1. A method of manufacturing a package substrate, comprising:

providing a first laminated structure, wherein the first laminated structure comprises a first metal layer, a second metal layer and a capacitor dielectric layer positioned between the first metal layer and the second metal layer;

patterning the first metal layer of the first laminated structure to form a first circuit layer;

providing a carrier plate, wherein the carrier plate is provided with a first surface and a second surface which are opposite;

the carrier plate includes:

the sacrificial layer, the third metal layer arranged on two opposite surfaces of the sacrificial layer and the fourth metal layer arranged on the surface of the third metal layer;

pressing a first dielectric layer and a patterned first laminated structure on the first surface and the second surface of the carrier;

patterning the second metal layer of the first laminated structure to form a second circuit layer; and

and patterning the fourth metal layer to form a third circuit layer.

2. The method of manufacturing a package substrate of claim 1, further comprising:

and providing a third laminated structure, and laminating a second dielectric layer and the third laminated structure on the second circuit layer, wherein the third laminated structure comprises a fifth metal layer, and the second dielectric layer is positioned between the second circuit layer and the fifth metal layer.

3. The method of manufacturing a package substrate according to claim 2, wherein the third stacked structure further comprises:

a resistive material layer between the second dielectric layer and the fifth metal layer.

4. The method of manufacturing a package substrate of claim 1, further comprising:

removing the sacrificial layer and the third metal layer.

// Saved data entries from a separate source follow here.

-- ==== Sys2Proof/Machine/PktOps.lean ====
section
/-!
DEFINITION. Command packets, sessions and the journal: the checks of a packet, replies kept and repeated, packets held for a gap, opening
and closing sessions, mirrored entries, and the journal at a start and at a takeover (spec/11 R333–R356).
-/
namespace Sys2Proof.Machine

/-! ### What a packet says (R335) -/

/-- The fields of a request's header, and its parameters. R335. -/
structure Pkt where
  flags : Nat
  client : Nat
  sess : Nat
  seq : Nat
  op : Nat
  params : List Byte
  raw : List Byte

/-- Whether the trailer is a tag. R336. -/
def Pkt.auth (k : Pkt) : Bool := k.flags.testBit 1

/-- A datagram read as a packet; none where R334 discards it. -/
def Pkt.read (b : List Byte) : Option Pkt :=
  let plen := fld b 20 4
  if b.length < 36 ∨ fld b 0 2 ≠ 0x5843 ∨ fld b 2 1 ≠ 1 ∨ (fld b 3 1).testBit 0 ∨ 1400 < plen ∨
      b.length ≠ 32 + plen + (if (fld b 3 1).testBit 1 then 16 else 4) then none
  else some {
    flags := fld b 3 1, client := fld b 4 4, sess := fld b 8 4, seq := fld b 12 4, op := fld b 16 2
    params := slice 32 plen b, raw := b }

/-- The bytes a trailer protects. R337. -/
def Pkt.body (k : Pkt) : List Byte := k.raw.take (32 + k.params.length)

/-- Whether the trailer is the one that a key, or none, gives. R337. -/
def Pkt.trailerOk (k : Pkt) (key : Option (List Byte)) : Bool := k.raw.drop (32 + k.params.length) == trailer key k.body

/-- Where a packet came from. R333. -/
structure Source where
  iface : Iface
  addr : Nat
  port : Nat

/-! ### Replies outside a session's sequence (R338, R339) -/

/-- A reply that copies a request's header, under a key or a CRC. -/
def State.answer (s : State) (f : Source) (key : Option (List Byte)) (single : Bool) (client sess seq op status flags : Nat)
    (p : List Byte) : State :=
  let fl := flags ||| fgReply ||| (if key.isSome then fgAuth else 0) ||| (if single then fgSingle else 0)
  let pk := packet fl client sess seq op status s.red.epochHeld p
  s.emit (.packet f.iface f.addr f.port (pk ++ trailer key pk))

/-- The session whose key and kind a reply to a packet has, where it is known. -/
def State.replyKey (s : State) (n : Nat) : Option (List Byte) × Bool :=
  match s.sess? n with
  | some x => (x.trailKey, s.single x)
  | none => (none, !s.pairUnit)

/-- A refusal that consumes nothing and keeps nothing. -/
def State.reject (s : State) (f : Source) (k : Pkt) (status : Nat) (p : List Byte) : State :=
  let r := s.replyKey k.sess
  s.answer f r.1 r.2 k.client k.sess k.seq k.op status 0 p

/-- BAD_CRC or BAD_AUTH: counted, and answered at most ten times a second to one source. R339, R362. -/
def State.badTrailer (s : State) (f : Source) (k : Pkt) (status : Nat) : State :=
  let c := s.cmd
  let s : State :=
    if status = stBadCrc then { s with cmd := { c with badCrc := c.badCrc + 1 } }
    else { s with cmd := { c with
      badAuth := c.badAuth + 1, badAuthAt := s.now :: c.badAuthAt.filter (fun a => s.now < a + 60000000000) } }
  let recent := (s.cmd.badAuthAt.filter (fun a => s.now < a + 10000000000)).length
  let s := if 20 < recent then s.raiseAlarm .CMD_AUTH_FAIL else s
  let last := s.cmd.errReplies.filter (fun e => s.now < e.2 + 1000000000)
  if 10 ≤ (last.filter (fun e => e.1 = f.addr)).length then
    { s with cmd := { s.cmd with errReplies := last, errSuppressed := s.cmd.errSuppressed + 1 } }
  else State.reject { s with cmd := { s.cmd with errReplies := (f.addr, s.now) :: last } } f k status []

/-- The parameters of NOT_ACTIVE: who holds pair authority. R339. -/
def State.holderParams (s : State) : List Byte :=
  let h := s.cmd.pairHolder
  leBytes 4 (match h with
    | some u => Config.unitIp u
    | none => 0) ++ [byte (h.getD 0xFF), 0, 0, 0] ++ leBytes 4 s.red.epochHeld.toNat

/-- Whether the unit executes pair opcodes. R340, R341. -/
def State.pairOk (s : State) : Bool := s.red.unit = 3 || s.cmd.pairAuth

/-! ### Duplicates (R346, R353) -/

/-- The reply to a duplicate: the kept reply's header and parameters. R338, R352, R353. -/
def State.replayed (s : State) (x : Session) (f : Source) (seq : Nat) (r : KeptReply) : State :=
  let fl := (if r.complete then (r.flags &&& fgCompletion) else fgPending) ||| (if r.params.isNone then fgParamsGone else 0)
  let head := packet r.flags x.client x.num seq r.opcode r.status r.epoch (r.params.getD [])
  State.answer { s with cmd := { s.cmd with replayed := s.cmd.replayed + 1 } } f x.trailKey (s.single x) x.client x.num seq r.opcode stReplayed fl head

/-! ### Held packets (R346) -/

/-- SEQ_GAP with the next expected number. -/
def State.seqGap (s : State) (x : Session) (f : Source) (seq op : Nat) : State :=
  State.answer { s with cmd := { s.cmd with seqGaps := s.cmd.seqGaps + 1 } } f x.trailKey (s.single x) x.client x.num seq op stSeqGap 0
    (leBytes 4 x.e)

/-- Every held packet of a session is discarded and answered SEQ_GAP. -/
def State.dropHeld (s : State) (n : Nat) : State :=
  match s.sess? n with
  | none => s
  | some x =>
    x.held.foldl (fun s h => s.seqGap x { iface := h.iface, addr := h.addr, port := h.port } h.seq h.opcode)
      (s.modSess n (fun y => { y with held := [] }))

/-- A packet after E is held; one that repeats a held one replaces it; a 65th discards all. -/
def State.hold1 (s : State) (x : Session) (h : HeldPkt) : State :=
  let rest := x.held.filter (fun y => y.seq ≠ h.seq)
  let s := s.modSess x.num (fun y => { y with held := rest ++ [h] })
  if 64 ≤ rest.length then s.dropHeld x.num else s

/-! ### The packet that is next (R345 checks 6 to 9) -/

/-- The newest packet of a session came from here. -/
def State.noteSource (s : State) (n : Nat) (f : Source) : State :=
  s.modSess n (fun y => { y with iface := f.iface, addr := f.addr, port := f.port })

/-- The next packet of a session: an unknown opcode is refused, another runs. -/
def State.nextPkt (s : State) (x : Session) (seq op : Nat) (p : List Byte) : State :=
  match opOf op with
  | none => s.refuse x op false seq stUnknownOpcode
  | some o => s.accept o x seq p

/-- The held packets that have become next run in order. R346. -/
def State.runHeld : Nat → State → Nat → State
  | 0, s, _ => s
  | k + 1, s, n =>
    match s.sess? n with
    | none => s
    | some x =>
      if x.closing ∨ s.waiting n ∨ ¬ s.dom 3 then s
      else
        match x.held.find? (fun h => h.seq = x.e) with
        | none => s
        | some h =>
          let s := (s.modSess n (fun y => { y with held := y.held.filter (fun z => z.seq ≠ h.seq) })).noteSource n { iface := h.iface, addr := h.addr, port := h.port }
          let s := match s.sess? n with
            | some y => s.nextPkt y h.seq h.opcode h.params
            | none => s
          s.runHeld k n

/-- A packet of an open session, after checks 1 to 4: executed, answered as a duplicate, refused or held. R346. -/
def State.sequenced (s : State) (x : Session) (f : Source) (seq op : Nat) (p : List Byte) : State :=
  if seq = x.e then
    (if s.waiting x.num ∨ ¬ s.cmd.replayDone then s else ((s.nextPkt x seq op p).runHeld 64 x.num))
  else if seq = 0 then s.seqGap x f seq op
  else if seqIsBefore seq x.e then
    match x.replies.find? (fun r => r.seq = seq), decide (seqBehind seq x.e ≤ 1024) with
    | some r, true => s.replayed x f seq r
    | _, _ => s.seqGap x f seq op
  else s.hold1 x { seq := seq, opcode := op, params := p, at_ := s.now, iface := f.iface, addr := f.addr, port := f.port }

/-! ### Opening and closing (R340, R342–R344) -/

/-- The descriptor of a pair session goes to the peer, as a message of the journal with opcode 0x0105 that takes no block: role, authentication,
interface, address, port, E, state (2 closed) and key (log 85). R340, R342, R347. -/
def State.mirrorSession (s : State) (x : Session) : State :=
  if s.mirrors x then
    let st : Nat := if x.closing then 2 else if x.dormant then 1 else 0
    let d : List Byte := [byte x.role.code, byte (b2n x.auth), byte (b2n (x.iface = .svc))] ++ leBytes 4 x.addr ++ leBytes 2 x.port ++
      leBytes 4 x.e ++ [byte st] ++ x.key
    s.emit (.journal s.peerOnLan { client := x.client, session := x.num, opcode := 0x0105, params := d })
  else s

/-- A session's slot is given up at once, its entries closed. R344. -/
def State.reclaim (s : State) (n : Nat) : State :=
  let s : State := match s.sess? n with
    | some x => s.mirrorSession { x with closing := true }
    | none => s
  State.pruneJournal { s with
    cmd := { s.cmd with
      sessions := s.cmd.sessions.filter (fun y => y.num ≠ n)
      journal := s.cmd.journal.map (fun (e : JEntry) => if e.session = n then { e with closed := true } else e) }
    pnt := { s.pnt with subs := s.pnt.subs.filter (fun b => b.session ≠ n) } }

/-- The oldest DORMANT session without an uncompleted ACCEPTED command. R344. -/
def State.oldestDormant (s : State) : Option Session :=
  let l := s.cmd.sessions.filter (fun x => x.dormant && s.outstanding x.num = 0)
  l.foldl (fun b x => match b with
    | none => some x
    | some y => if x.dormantAt < y.dormantAt then some x else some y) none

/-- A free slot, made where the rule allows one. R344. -/
def State.makeSlot (s : State) : Option State :=
  if s.cmd.sessions.length < 256 then some s else s.oldestDormant.map (fun x => s.reclaim x.num)

/-- The role of a code. R343. -/
def roleOf (c : Nat) : Option Role :=
  match c with
  | 1 => some .operator
  | 2 => some .engineer
  | 3 => some .service
  | _ => none

/-- The key of a role. R342. -/
def State.roleKey (s : State) (r : Role) : Option (List Byte) := assoc s.keep.roleKeys r.code

/-- The key-loading session of module replacement. R342. -/
def State.keyLoading (s : State) (r : Role) (iface : Iface) (auth : Bool) : Bool :=
  r = .service && !auth && iface = .svc && s.sys.mode = .commission && s.keep.roleKeys.isEmpty

/-- Whether a role may open without authentication. R342. -/
def State.openFree (s : State) (r : Role) (iface : Iface) : Bool :=
  (r = .operator && s.parB .CMD_OPERATOR_OPEN) || s.keyLoading r iface false

/-- Whether a port carries a role. R342. -/
def portAdmits (r : Role) (i : Iface) : Bool :=
  match r, i with
  | .operator, .lan => true
  | .operator, .svc => false
  | .engineer, _ => true
  | .service, .svc => true
  | .service, .lan => false

/-- The session key. R342. -/
def sessionKey (role : List Byte) (client sess : Nat) (cn un : List Byte) : List Byte :=
  hmac role (asciiBytes 14 "XS9600-SESSION" ++ leBytes 4 client ++ leBytes 4 sess ++ cn ++ un)

/-- The reply of an OPEN_SESSION: DONE with the parameters of R343, under the session's key, and kept for a retransmission. -/
def State.opened (s : State) (x : Session) (f : Source) (sess : Nat) (un : List Byte) : State :=
  let peer : Nat := match s.peerOf with
    | some u => Config.unitIp u
    | none => 0
  let r := leBytes 4 x.num ++ leBytes 4 x.e ++ un ++ [byte s.red.unit, byte (b2n (!x.pair)), 0, 0] ++ leBytes 4 peer
  let fl := fgReply ||| (if x.auth then fgAuth else 0) ||| (if s.single x then fgSingle else 0)
  let s := s.modSess x.num (fun y => { y with
    openSess := sess, openReply := { seq := 0, opcode := 0x0105, status := stDone, flags := fl, epoch := s.red.epochHeld, params := some r } })
  (s.mirrorSession x).answer f x.trailKey (s.single x) x.client x.num 0 0x0105 stDone 0 r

5. The method of manufacturing a package substrate according to claim 2, further comprising:

and forming a plurality of conduction columns in the first dielectric layer, the second dielectric layer and the capacitor dielectric layer, wherein the conduction columns conduct at least two of the first circuit layer, the second circuit layer, the fourth metal layer and the fifth metal layer.

6. The method of manufacturing a package substrate according to claim 3, further comprising:

and patterning the fifth metal layer and the resistance layer material to form a fourth circuit layer and a resistance layer thereof.

7. The method of manufacturing a package substrate of claim 1, further comprising:

and forming a solder mask layer on the surface of the packaging substrate.